A small group at Nativity Church in Clarence established a Refugee, Immigrant and Migrant Ministry. I recently participated in a Refugee Simulation that focused on those who have been forced to flee their homes because of war, violence or persecution, often without warning.

The session provided experiential learning for approximately 50 individuals, a number of whom were youth, to help us better understand these “people on the move.” Working in small groups representing members of refugee families, we moved from place to place in the large room that represented stages of travel that Syrian refugees experienced in flight from Syria to Turkey to Greece.

At each stage of the journey, we as refugees had to make difficult decisions about which objects we had carried with us from our homes needed to be jettisoned due to injuries along the way and forms of transportation we were forced to use, including small boats to cross the Mediterranean from Turkey to Greece in cold, choppy water.

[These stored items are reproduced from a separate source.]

/-- The extension that an H.imm gives the instruction's immediate, if its form has one (R30, Table 2-8). -/
def Instr.ext : Instr → Option (Fin 2097152)
  | .nop => none
  | .add _ _ _ => none
  | .sub _ _ _ => none
  | .band _ _ _ => none
  | .bor _ _ _ => none
  | .bxor _ _ _ => none
  | .andn _ _ _ => none
  | .shl _ _ _ => none
  | .shr _ _ _ => none
  | .sar _ _ _ => none
  | .rot _ _ _ => none
  | .smin _ _ _ => none
  | .smax _ _ _ => none
  | .minu _ _ _ => none
  | .maxu _ _ _ => none
  | .mul _ _ _ => none
  | .mulh _ _ _ => none
  | .mulhu _ _ _ => none
  | .div _ _ _ => none
  | .divu _ _ _ => none
  | .rem _ _ _ => none
  | .remu _ _ _ => none
  | .clz _ _ => none
  | .ctz _ _ => none
  | .popc _ _ => none
  | .sext _ _ _ => none
  | .zext _ _ _ => none
  | .mov _ _ => none
  | .cmp _ _ _ _ => none
  | .bfx _ _ _ _ => none
  | .bfi _ _ _ _ => none
  | .addi _ _ i => i.ext
  | .andi _ _ i => i.ext
  | .ori _ _ i => i.ext
  | .xori _ _ i => i.ext
  | .shli _ _ _ => none
  | .shri _ _ _ => none
  | .sari _ _ _ => none
  | .roti _ _ _ => none
  | .cmpi _ _ _ i => i.ext
  | .li _ i => i.ext
  | .lio _ i => i.ext
  | .sel _ _ _ _ _ => none
  | .pand _ _ _ => none
  | .por _ _ _ => none
  | .pxor _ _ _ => none
  | .pandn _ _ _ => none
  | .pset _ _ => none
  | .pget _ _ => none
  | .br _ _ _ => none
  | .jmp _ => none
  | .call _ => none
  | .jr _ => none
  | .callr _ _ => none
  | .ret _ => none
  | .lpset _ _ _ => none
  | .lpseti _ _ _ => none
  | .lpstr _ _ _ => none
  | .lpbrk _ _ _ => none
  | .lprd _ _ _ => none
  | .lpwr _ _ _ => none
  | .ld _ _ _ i => i.ext
  | .st _ _ _ i => i.ext
  | .ldp _ _ _ _ i => i.ext
  | .qtst _ _ _ => none
  | .vadd _ _ _ _ _ => none
  | .vsub _ _ _ _ _ => none
  | .vmul _ _ _ _ _ => none
  | .vfma _ _ _ _ _ => none
  | .vfms _ _ _ _ _ => none
  | .vfnma _ _ _ _ _ => none
  | .vmin _ _ _ _ _ => none
  | .vmax _ _ _ _ _ => none
  | .vabs _ _ _ _ => none
  | .vneg _ _ _ _ => none
  | .vand _ _ _ _ _ => none
  | .vor _ _ _ _ _ => none
  | .vxor _ _ _ _ _ => none
  | .vandn _ _ _ _ _ => none
  | .vshl _ _ _ _ _ => none
  | .vshr _ _ _ _ _ => none
  | .vsar _ _ _ _ _ => none
  | .vcpy _ _ _ _ => none
  | .vcmp _ _ _ _ _ _ => none
  | .vsel _ _ _ _ _ => none
  | .vmand _ _ _ => none
  | .vmor _ _ _ => none
  | .vmnot _ _ => none
  | .vmcnt _ _ _ _ => none
  | .vmfst _ _ _ _ => none
  | .vbcast _ _ _ _ => none
  | .vins _ _ _ _ => none
  | .vext _ _ _ _ => none
  | .vred _ _ _ _ _ => none
  | .vscan _ _ _ _ _ => none
  | .vperm _ _ _ _ _ => none
  | .vshuf _ _ _ _ _ => none
  | .vslide _ _ _ _ _ => none
  | .vcomp _ _ _ _ _ => none
  | .vpart _ _ _ _ => none
  | .vgat _ _ _ _ _ => none
  | .vsct _ _ _ _ _ => none
  | .vld _ _ _ i => i.ext
  | .vst _ _ _ i => i.ext
  | .vldx _ _ _ _ _ => none
  | .vldt _ _ _ _ _ => none
  | .pkset _ _ => none
  | .vrcp _ _ _ _ _ => none
  | .vrsq _ _ _ _ _ => none
  | .vsqrt _ _ _ _ _ => none
  | .vexp2 _ _ _ _ _ => none
  | .vlog2 _ _ _ _ _ => none
  | .vtanh _ _ _ _ _ => none
  | .vsigm _ _ _ _ _ => none
  | .vgelu _ _ _ _ _ => none
  | .vsin _ _ _ _ _ => none
  | .vcos _ _ _ _ _ => none
  | .vrfn _ _ _ _ _ => none
  | .vcvt _ _ _ _ _ _ _ _ => none
  | .vqnt _ _ _ _ _ => none
  | .vdqnt _ _ _ _ _ => none
  | .vscl _ _ _ _ => none
  | .cbld _ _ => none
  | .cbq _ _ _ _ _ _ => none
  | .cbx _ _ _ _ _ _ => none
  | .dthset _ _ _ => none
  | .vpk _ _ _ _ => none
  | .vupk _ _ _ _ => none
  | .mma _ _ _ _ _ _ => none
  | .mmz _ _ _ _ _ _ => none
  | .pcw _ _ => none
  | .pcwr _ _ _ _ => none
  | .accz _ _ _ => none
  | .accrd _ _ _ _ => none
  | .accwr _ _ _ _ => none
  | .mwait _ => none
  | .rset _ _ _ => none
  | .rget i _ _ => i.ext
  | .rpush _ i => i.ext
  | .rpop _ i => i.ext
  | .ppst _ _ _ _ _ _ => none
  | .ppcfgWord _ _ _ => none
  | .ppcfgThreshold _ _ => none
  | .htag _ _ _ => none
  | .hrec _ _ _ => none
  | .hthr _ _ _ _ => none
  | .hfwd _ _ _ _ => none
  | .hinv _ _ _ _ => none
  | .cp _ _ _ _ _ => none
  | .cpt _ _ _ _ _ => none
  | .cpx _ _ _ _ _ => none
  | .cpg _ _ _ _ _ => none
  | .cps _ _ _ _ _ _ => none
  | .cpr _ _ _ _ _ _ => none
  | .cpsig _ _ _ => none
  | .tmv _ _ _ _ _ => none
  | .shape _ _ _ => none
  | .qstat _ _ _ => none
  | .qcan _ => none
  | .qrty _ => none
  | .fence _ _ => none
  | .qfence _ => none
  | .harvest _ => none
  | .amoadd _ _ _ _ _ _ => none
  | .amoand _ _ _ _ _ _ => none
  | .amoor _ _ _ _ _ _ => none
  | .amoxor _ _ _ _ _ _ => none
  | .amomin _ _ _ _ _ _ => none
  | .amomax _ _ _ _ _ _ => none
  | .amominu _ _ _ _ _ _ => none
  | .amomaxu _ _ _ _ _ _ => none
  | .amoswap _ _ _ _ _ _ => none
  | .amocas _ _ _ _ _ _ => none
  | .amofadd _ _ _ _ _ _ => none
  | .amofmin _ _ _ _ _ => none
  | .amofmax _ _ _ _ _ => none
  | .redfadd _ _ _ _ _ => none
  | .binadd _ _ _ _ => none
  | .binfold _ _ _ _ => none
  | .bininit _ _ _ => none
  | .barinit _ _ => none
  | .arrive _ _ => none
  | .bwait _ _ _ => none
  | .arrwt _ _ => none
  | .bexpect _ _ => none
  | .waitw _ _ _ _ _ => none
  | .wake _ => none
  | .xag _ _ => none
  | .xrs _ _ _ => none
  | .xar _ _ _ => none
  | .xbc _ _ => none
  | .xsig _ _ => none
  | .xgrp _ _ _ => none
  | .stmc _ _ _ => none
  | .ldrd _ _ _ _ _ => none
  | .launch _ _ => none
  | .lwait _ _ => none
  | .ltear _ => none
  | .yield => none
  | .done => none
  | .getc _ _ => none
  | .ckpt _ => none
  | .twait _ => none
  | .tget _ _ => none
  | .frset _ _ => none
  | .trap _ => none
  | .eret => none
  | .sysrd _ _ => none
  | .syswr _ _ => none
  | .brk _ => none
  | .tlbinv _ _ _ _ => none
  | .eget _ _ _ => none
  | .eset _ _ => none
  | .gvhintRsv _ _ => none
  | .gvhintRel => none
  | .trc _ _ => none
  | .tagset _ _ => none
  | .taggetTag _ _ => none
  | .taggetHist _ _ _ => none
  | .wlrd _ _ _ => none
  | .issueTurnEnd _ => none
  | .stampedBundleIssue _ => none
  | .asyncFaultDelivery _ => none
  | .dividerFree _ => none
  | .bTileStaging _ => none
  | .passStart _ => none
  | .passCommit _ _ => none
  | .matrixRetire _ => none
  | .cancelledEntryRetire _ => none
  | .acczExecute _ => none
  | .accrdExecute _ => none
  | .accwrExecute _ => none
  | .ringSlotReserve _ _ => none
  | .ppeEntryStart _ => none
  | .ppstTileComplete _ => none
  | .hrecTileComplete _ => none
  | .htagApply _ => none
  | .copyOperationStart _ _ => none
  | .copyUnitDelivery _ _ => none
  | .copyBarrierReport _ _ => none
  | .copyCompletion _ _ => none
  | .squareRequestApply _ => none
  | .orderedBatchApply _ => none
  | .barrierWaitReturn _ => none
  | .waitwReturn _ => none
  | .mwaitReturn _ => none
  | .rgetWaitReturn _ => none
  | .lwaitReturn _ => none
  | .twaitReturn _ => none
  | .doneDrainEnd _ => none
  | .collectiveStart _ _ => none
  | .collectiveHeaderMatch _ _ => none
  | .collectiveDataUnit _ _ => none
  | .xsigTileDelivery _ _ => none
  | .collectiveCompletion _ _ => none
  | .peerCancel _ _ => none
  | .stmcMemberWrite _ _ => none
  | .stmcAcknowledged _ => none
  | .ldrdReturn _ => none
  | .flitRetry _ _ => none
  | .lanePause _ _ _ => none
  | .fabricPathFailed _ _ => none
  | .launchRecordArrival _ _ _ => none
  | .agingInterval _ => none
  | .holdRequest _ _ _ => none
  | .launchPlacement _ _ => none
  | .preemptDeadline _ => none
  | .pinnedTaskStart _ => none
  | .contextSave _ => none
  | .taskResume _ _ _ => none
  | .launchRetire _ => none
  | .ptpSyncMessage _ _ => none
  | .lockLoss _ => none
  | .governorTick _ => none
  | .grantExpiry _ => none
  | .traceSample _ => none
  | .patrolScrub _ _ _ => none
  | .heartbeat _ => none
  | .commandRingPoll _ => none
  | .hostNop _ => none
  | .hostLaunch _ => none
  | .hostTear _ => none
  | .hostResync _ => none
  | .hostFwstage _ => none
  | .hostFwact _ => none
  | .hostAttest _ => none
  | .hostCert _ => none
  | .configGage _ => none
  | .configGdead _ => none
  | .configGqdn _ => none
  | .configGramp _ => none
  | .configGpmax _ => none
  | .configGuncore _ => none
  | .configOtring _ => none
  | .configOwring _ => none
  | .configOwmin _ => none
  | .hostReset _ => none
  | .powerOnReset => none
  | .bootStageAdvance _ _ => none
  | .gcmdResume _ => none
  | .gcmdEnd _ _ => none
  | .gcmdForward _ => none
  | .cviewWrite _ _ => none
  | .grampWrite _ _ => none
  | .ecntWrite _ _ => none
  | .otringWrite _ _ => none
  | .owringWrite _ _ => none
  | .loadReturn _ _ => none
  | .writePerformed _ => none
  | .faultServiced _ => none
  | .harvestAreaExtended _ _ => none
  | .switchGroupInstall _ => none
  | .quarterDieNumberMessage _ _ => none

As we debriefed from the simulation, those present shared that it gave them a much better sense of the stresses and painful decisions and experiences of refugees who are forced to flee from their homes, community and country. In addition to leaving objects behind and along the way, refugees are forced to leave behind a sense of security and personal identity.

We learned that there are an estimated 25 million refugees in the world, living outside their home country. Many refugees live for years in camps in countries that surround the country they have been forced to leave behind. Countries that house large numbers of refugees include Turkey (3.7 million) and Germany (1.1 million).

Though I am proud of our country, I feel ashamed at the scant number of refugees the U.S. has admitted in recent years.  From a high of 230,000 in 1980, when Congress passed the Refugee Act, by 2019 a ceiling of 30,000 was set, the lowest since 1980. The number actually admitted was smaller yet – 22,491. In the month of October 2019, not a single refugee was admitted to the U.S.

To me, this change in policy is not because refugees pose any real danger to our country, nor because they become a costly burden. Refugees seek to learn English and to get right to work (most often taking jobs far below their level of education, credentials and work experience) and they contribute to local economies. We certainly have seen that in Buffalo and surrounding communities.

My plea is that you take time to learn more about refugees and then consider taking action. We, as a nation of immigrants and a country with great wealth, land, resources and infrastructure, can and should offer greater compassion and opportunities to those in such great need. 

Robert Poczik did volunteer work with Tibetan refugees in India and served in the New York State Education Department administering English as a second language programs for refugees and immigrants.